**WHAT YOU NEED TO DO**: Below are records; how many of their lines contain "trees"? Give the number and no other words.

**SOURCE MATERIAL**:
##########

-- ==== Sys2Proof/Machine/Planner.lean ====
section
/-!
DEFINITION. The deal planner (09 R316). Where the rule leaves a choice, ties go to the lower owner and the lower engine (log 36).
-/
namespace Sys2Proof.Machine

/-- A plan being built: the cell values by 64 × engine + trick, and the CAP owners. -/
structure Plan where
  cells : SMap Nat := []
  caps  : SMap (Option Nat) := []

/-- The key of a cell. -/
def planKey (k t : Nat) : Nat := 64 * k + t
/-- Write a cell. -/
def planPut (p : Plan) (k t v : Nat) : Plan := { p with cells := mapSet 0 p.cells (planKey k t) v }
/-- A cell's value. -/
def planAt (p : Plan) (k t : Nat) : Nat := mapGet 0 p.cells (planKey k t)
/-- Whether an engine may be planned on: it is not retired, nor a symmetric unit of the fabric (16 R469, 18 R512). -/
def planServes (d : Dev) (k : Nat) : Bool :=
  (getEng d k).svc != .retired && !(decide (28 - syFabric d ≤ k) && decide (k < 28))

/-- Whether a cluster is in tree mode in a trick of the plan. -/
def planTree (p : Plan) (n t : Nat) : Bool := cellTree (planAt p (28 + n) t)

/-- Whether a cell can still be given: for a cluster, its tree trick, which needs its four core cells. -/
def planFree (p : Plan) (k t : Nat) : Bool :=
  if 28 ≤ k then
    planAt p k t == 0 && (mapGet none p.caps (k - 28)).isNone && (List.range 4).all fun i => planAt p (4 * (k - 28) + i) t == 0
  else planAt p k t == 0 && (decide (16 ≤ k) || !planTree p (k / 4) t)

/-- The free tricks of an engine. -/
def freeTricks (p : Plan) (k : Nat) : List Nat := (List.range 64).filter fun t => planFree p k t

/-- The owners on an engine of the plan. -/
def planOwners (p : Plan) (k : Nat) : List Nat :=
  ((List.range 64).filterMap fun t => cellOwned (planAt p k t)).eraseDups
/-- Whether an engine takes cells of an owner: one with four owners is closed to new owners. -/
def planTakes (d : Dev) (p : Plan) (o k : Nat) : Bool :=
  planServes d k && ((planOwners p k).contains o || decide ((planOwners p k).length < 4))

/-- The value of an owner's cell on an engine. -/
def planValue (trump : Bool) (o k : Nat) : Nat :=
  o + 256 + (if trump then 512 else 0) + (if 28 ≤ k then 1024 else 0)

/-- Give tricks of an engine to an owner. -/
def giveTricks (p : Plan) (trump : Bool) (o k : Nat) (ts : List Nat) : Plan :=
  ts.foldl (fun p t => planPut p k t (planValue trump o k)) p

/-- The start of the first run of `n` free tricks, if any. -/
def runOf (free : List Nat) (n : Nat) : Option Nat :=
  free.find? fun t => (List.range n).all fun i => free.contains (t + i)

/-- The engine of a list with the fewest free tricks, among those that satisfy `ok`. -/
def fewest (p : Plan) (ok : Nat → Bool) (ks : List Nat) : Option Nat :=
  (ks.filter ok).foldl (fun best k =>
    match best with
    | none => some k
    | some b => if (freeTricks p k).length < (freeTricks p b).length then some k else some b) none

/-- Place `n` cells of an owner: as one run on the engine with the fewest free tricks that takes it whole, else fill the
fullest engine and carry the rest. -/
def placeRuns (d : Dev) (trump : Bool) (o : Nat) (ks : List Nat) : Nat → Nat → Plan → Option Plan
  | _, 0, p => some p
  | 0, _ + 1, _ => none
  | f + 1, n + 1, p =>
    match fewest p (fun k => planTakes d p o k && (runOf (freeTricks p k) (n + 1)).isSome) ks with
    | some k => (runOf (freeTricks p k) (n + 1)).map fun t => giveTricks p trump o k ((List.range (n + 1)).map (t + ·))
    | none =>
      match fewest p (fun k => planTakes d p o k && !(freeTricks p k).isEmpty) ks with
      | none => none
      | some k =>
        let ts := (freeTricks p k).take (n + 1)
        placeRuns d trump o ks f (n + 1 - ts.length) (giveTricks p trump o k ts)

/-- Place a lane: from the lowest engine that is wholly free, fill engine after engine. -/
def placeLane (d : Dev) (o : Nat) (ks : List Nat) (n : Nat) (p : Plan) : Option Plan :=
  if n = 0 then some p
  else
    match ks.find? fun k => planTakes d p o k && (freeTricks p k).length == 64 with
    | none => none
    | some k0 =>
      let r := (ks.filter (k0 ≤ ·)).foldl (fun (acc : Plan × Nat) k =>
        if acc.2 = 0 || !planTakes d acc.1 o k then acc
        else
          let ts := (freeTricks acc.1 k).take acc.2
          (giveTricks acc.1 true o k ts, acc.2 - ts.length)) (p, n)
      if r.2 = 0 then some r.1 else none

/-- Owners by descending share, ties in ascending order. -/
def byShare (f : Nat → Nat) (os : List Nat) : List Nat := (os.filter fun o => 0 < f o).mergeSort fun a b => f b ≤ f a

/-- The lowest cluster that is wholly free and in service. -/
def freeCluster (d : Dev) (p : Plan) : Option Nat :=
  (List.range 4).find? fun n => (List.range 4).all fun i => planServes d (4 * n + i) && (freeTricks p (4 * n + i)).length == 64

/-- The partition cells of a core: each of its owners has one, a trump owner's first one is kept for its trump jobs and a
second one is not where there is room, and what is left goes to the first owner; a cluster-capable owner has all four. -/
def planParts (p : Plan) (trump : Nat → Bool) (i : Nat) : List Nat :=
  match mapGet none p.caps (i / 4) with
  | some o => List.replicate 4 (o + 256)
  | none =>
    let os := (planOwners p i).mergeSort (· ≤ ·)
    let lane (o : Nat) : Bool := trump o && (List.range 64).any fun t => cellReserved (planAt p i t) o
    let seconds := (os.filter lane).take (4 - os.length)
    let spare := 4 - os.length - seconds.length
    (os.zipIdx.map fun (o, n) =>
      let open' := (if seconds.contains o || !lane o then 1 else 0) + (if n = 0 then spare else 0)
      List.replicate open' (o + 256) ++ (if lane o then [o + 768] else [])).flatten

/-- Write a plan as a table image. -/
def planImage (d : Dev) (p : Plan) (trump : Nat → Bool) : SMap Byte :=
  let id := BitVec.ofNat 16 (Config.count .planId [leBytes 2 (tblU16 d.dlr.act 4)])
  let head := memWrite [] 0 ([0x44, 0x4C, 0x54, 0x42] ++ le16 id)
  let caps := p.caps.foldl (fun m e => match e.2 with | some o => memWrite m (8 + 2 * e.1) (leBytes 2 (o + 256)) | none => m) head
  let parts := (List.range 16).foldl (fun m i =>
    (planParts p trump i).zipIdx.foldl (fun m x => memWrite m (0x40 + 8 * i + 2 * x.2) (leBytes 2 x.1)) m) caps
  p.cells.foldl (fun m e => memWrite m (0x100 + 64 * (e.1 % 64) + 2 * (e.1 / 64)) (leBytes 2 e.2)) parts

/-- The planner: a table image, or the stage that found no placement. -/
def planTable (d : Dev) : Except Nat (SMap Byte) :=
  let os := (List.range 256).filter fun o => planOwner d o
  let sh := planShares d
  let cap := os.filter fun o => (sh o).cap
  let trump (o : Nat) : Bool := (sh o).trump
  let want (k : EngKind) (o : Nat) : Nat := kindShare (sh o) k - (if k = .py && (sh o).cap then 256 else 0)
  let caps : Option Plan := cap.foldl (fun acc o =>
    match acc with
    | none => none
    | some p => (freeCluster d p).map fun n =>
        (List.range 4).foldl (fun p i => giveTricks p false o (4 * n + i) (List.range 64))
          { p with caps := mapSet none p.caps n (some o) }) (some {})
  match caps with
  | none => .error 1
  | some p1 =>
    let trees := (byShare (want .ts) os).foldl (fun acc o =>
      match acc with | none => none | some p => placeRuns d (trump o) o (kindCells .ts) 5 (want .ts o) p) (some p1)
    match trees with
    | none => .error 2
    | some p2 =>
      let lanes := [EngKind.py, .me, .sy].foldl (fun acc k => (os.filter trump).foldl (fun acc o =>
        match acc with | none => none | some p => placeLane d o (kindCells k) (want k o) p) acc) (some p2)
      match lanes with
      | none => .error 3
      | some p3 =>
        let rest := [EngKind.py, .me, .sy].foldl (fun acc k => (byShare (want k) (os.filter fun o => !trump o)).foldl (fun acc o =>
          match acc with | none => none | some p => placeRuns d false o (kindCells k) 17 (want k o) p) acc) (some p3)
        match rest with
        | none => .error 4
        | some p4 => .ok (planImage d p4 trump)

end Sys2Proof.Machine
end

##########

**EXERCISE RESULT**: 2